Your task —
Produce word for word the lines of the data below running from the one that has "decide (g.tpl +" to the one that has "o % 64 == 0 && decide", inclusive, and no others.

Saved data entries
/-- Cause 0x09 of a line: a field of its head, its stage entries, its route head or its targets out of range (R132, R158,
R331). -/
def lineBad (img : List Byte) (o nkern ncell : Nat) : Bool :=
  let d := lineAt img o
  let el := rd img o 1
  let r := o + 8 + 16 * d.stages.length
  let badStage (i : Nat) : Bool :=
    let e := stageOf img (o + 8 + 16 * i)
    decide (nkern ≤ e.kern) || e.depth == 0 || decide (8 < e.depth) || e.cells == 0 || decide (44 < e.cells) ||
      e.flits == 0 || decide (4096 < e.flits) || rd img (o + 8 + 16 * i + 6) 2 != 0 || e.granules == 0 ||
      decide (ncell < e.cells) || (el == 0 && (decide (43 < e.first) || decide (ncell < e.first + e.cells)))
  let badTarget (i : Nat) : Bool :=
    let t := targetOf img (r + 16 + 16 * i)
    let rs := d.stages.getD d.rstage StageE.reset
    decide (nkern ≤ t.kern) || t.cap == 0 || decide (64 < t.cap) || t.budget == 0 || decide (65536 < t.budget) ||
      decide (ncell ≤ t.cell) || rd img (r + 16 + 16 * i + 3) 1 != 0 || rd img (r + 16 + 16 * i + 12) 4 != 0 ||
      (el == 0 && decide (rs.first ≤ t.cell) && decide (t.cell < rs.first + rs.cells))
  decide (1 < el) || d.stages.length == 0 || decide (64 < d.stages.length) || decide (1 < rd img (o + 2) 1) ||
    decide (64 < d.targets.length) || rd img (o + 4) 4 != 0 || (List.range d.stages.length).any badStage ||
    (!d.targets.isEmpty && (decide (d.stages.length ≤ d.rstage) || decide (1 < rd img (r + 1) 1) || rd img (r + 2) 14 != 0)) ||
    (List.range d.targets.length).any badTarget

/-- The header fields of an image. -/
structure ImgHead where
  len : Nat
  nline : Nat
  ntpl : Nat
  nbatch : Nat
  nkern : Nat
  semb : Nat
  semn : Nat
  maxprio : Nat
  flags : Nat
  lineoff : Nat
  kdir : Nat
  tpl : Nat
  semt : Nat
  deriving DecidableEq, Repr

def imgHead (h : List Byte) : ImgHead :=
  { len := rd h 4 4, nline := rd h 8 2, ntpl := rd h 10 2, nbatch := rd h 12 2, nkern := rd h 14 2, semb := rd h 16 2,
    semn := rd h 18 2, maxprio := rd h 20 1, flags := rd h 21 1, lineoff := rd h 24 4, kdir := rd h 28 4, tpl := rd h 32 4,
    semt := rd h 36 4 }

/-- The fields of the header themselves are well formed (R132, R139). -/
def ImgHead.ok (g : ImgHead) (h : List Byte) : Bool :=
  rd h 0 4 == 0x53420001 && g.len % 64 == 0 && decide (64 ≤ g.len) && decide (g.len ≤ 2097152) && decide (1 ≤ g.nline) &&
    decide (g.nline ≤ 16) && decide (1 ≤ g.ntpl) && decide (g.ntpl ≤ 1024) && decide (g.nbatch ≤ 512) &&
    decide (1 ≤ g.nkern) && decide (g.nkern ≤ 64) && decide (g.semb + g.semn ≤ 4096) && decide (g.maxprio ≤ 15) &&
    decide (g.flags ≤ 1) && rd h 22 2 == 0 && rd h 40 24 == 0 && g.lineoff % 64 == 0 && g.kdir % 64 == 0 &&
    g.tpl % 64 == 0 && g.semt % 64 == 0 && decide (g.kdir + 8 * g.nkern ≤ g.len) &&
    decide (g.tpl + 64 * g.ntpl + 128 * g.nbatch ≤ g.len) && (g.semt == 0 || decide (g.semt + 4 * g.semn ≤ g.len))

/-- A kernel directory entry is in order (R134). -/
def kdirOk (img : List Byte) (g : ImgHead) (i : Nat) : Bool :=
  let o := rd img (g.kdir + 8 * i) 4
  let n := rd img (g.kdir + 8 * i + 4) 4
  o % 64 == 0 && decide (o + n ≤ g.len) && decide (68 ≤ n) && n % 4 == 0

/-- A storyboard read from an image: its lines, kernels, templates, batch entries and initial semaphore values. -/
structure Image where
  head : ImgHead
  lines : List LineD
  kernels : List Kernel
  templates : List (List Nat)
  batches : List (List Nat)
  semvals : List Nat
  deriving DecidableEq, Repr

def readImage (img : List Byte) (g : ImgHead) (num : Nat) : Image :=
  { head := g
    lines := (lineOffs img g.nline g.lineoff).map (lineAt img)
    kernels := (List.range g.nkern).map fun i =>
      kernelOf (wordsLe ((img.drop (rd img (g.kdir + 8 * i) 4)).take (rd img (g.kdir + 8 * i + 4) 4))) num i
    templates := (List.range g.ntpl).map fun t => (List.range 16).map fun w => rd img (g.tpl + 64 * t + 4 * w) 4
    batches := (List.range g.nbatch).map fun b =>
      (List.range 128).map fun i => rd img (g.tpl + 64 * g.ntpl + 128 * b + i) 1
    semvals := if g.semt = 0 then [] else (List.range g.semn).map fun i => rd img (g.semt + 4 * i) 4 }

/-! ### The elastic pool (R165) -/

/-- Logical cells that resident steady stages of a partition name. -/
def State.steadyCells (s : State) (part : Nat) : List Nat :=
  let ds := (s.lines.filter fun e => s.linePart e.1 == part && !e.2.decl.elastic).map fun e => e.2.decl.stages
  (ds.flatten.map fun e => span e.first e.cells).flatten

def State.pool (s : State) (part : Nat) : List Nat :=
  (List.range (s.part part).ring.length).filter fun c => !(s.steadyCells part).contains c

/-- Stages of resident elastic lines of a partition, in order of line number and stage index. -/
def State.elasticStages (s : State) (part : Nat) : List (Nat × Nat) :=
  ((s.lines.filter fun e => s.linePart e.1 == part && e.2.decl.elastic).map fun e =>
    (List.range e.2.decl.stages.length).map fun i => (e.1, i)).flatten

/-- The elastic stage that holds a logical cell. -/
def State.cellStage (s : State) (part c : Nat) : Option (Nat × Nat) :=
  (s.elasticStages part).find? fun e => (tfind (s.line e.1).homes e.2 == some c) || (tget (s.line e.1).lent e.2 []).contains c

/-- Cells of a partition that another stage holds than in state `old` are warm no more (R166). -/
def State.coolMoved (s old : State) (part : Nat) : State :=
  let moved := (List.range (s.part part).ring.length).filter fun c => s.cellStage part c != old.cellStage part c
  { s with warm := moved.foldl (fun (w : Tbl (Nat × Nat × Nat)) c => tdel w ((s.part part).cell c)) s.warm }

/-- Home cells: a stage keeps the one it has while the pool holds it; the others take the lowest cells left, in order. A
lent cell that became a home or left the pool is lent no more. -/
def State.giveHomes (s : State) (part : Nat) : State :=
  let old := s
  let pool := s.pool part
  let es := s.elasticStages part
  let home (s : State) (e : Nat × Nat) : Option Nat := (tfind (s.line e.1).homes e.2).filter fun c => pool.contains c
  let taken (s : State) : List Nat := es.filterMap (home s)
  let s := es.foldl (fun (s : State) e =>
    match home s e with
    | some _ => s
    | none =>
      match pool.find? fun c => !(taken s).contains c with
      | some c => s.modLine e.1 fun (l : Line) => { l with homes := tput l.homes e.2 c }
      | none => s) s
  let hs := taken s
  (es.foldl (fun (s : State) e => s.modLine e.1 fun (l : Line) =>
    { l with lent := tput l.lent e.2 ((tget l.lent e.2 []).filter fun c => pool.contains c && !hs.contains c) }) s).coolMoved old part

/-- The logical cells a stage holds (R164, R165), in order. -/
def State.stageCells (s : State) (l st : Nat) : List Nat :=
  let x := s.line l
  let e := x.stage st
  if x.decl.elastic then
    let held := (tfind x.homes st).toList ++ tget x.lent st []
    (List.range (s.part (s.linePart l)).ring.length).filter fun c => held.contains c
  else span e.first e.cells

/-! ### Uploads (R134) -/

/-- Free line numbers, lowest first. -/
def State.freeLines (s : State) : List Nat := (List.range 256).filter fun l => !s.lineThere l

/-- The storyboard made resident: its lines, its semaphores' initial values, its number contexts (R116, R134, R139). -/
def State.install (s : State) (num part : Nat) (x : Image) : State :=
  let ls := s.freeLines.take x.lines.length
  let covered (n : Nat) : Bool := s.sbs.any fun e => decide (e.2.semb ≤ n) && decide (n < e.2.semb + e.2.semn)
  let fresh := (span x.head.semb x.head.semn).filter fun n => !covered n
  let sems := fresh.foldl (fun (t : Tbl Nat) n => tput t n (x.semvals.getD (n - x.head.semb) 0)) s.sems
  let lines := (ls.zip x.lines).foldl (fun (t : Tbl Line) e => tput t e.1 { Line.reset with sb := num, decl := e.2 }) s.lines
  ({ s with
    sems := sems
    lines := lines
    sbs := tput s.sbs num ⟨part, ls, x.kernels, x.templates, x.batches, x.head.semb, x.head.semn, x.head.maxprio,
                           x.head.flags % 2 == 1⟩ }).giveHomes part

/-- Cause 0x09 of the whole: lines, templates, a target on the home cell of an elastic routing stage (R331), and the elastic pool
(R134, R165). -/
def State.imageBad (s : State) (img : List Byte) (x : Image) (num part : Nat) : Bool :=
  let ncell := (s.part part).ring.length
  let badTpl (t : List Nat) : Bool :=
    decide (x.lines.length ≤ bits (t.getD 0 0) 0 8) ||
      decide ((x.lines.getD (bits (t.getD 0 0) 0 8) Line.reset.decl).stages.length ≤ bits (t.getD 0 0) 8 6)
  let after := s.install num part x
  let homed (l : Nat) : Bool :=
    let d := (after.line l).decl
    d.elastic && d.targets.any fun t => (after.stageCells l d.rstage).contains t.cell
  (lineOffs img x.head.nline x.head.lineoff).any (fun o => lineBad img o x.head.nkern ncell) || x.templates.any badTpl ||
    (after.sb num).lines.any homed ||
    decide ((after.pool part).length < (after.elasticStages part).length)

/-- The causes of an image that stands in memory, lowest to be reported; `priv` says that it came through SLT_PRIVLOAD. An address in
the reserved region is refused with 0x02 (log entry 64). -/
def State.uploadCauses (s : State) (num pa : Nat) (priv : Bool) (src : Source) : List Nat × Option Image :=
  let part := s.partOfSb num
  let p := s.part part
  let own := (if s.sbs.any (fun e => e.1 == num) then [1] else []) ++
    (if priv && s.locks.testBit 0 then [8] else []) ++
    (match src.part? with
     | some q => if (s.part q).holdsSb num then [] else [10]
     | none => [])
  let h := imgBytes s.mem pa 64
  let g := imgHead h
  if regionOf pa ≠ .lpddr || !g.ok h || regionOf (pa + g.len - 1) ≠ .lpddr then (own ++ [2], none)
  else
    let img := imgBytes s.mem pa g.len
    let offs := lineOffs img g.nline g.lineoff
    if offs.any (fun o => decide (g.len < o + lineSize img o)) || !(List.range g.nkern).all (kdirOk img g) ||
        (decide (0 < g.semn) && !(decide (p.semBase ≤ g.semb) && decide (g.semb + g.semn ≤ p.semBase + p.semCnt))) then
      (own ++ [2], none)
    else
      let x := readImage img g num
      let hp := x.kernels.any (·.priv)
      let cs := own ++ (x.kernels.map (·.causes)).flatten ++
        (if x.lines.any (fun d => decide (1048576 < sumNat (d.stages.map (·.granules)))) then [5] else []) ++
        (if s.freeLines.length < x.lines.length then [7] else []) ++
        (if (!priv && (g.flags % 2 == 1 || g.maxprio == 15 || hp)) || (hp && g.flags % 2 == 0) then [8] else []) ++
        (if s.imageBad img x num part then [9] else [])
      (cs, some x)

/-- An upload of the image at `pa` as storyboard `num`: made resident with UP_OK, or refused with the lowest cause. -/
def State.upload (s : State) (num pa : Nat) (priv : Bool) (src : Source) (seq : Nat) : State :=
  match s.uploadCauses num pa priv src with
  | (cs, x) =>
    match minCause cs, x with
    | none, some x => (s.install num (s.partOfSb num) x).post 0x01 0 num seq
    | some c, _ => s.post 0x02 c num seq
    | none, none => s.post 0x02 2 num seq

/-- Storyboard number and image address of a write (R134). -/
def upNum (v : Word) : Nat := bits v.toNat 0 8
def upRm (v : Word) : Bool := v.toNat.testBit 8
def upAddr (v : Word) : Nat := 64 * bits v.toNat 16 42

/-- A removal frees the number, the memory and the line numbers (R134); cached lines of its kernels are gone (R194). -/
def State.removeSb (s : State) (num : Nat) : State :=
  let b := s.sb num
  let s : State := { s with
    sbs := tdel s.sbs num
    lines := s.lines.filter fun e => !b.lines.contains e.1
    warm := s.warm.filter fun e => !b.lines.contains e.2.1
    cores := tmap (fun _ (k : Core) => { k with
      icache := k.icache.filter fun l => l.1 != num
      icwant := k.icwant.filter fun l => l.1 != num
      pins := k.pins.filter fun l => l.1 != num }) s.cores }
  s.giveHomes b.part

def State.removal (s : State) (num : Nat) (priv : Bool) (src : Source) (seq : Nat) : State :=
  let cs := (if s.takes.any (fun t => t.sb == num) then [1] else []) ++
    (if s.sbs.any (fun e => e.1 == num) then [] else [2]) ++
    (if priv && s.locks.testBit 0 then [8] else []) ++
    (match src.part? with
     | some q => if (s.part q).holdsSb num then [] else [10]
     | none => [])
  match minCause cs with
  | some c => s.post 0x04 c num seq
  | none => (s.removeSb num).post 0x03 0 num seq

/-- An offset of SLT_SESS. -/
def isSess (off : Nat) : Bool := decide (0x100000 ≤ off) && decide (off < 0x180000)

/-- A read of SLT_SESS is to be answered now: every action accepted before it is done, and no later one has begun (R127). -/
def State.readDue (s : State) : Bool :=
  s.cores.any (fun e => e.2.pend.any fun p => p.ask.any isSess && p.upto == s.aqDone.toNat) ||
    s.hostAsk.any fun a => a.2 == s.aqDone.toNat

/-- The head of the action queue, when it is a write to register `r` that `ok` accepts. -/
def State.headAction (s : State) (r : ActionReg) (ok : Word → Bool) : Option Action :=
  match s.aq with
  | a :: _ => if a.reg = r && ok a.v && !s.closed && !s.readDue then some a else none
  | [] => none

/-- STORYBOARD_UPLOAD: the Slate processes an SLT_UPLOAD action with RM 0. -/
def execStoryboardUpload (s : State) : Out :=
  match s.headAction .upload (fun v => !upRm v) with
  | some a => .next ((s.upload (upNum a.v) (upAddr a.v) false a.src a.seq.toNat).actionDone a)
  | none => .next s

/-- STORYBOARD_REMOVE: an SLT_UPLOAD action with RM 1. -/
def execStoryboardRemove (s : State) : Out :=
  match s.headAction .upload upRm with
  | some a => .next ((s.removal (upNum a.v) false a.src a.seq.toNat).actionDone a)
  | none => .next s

Written response —
    decide (g.tpl + 64 * g.ntpl + 128 * g.nbatch ≤ g.len) && (g.semt == 0 || decide (g.semt + 4 * g.semn ≤ g.len))

/-- A kernel directory entry is in order (R134). -/
def kdirOk (img : List Byte) (g : ImgHead) (i : Nat) : Bool :=
  let o := rd img (g.kdir + 8 * i) 4
  let n := rd img (g.kdir + 8 * i + 4) 4
  o % 64 == 0 && decide (o + n ≤ g.len) && decide (68 ≤ n) && n % 4 == 0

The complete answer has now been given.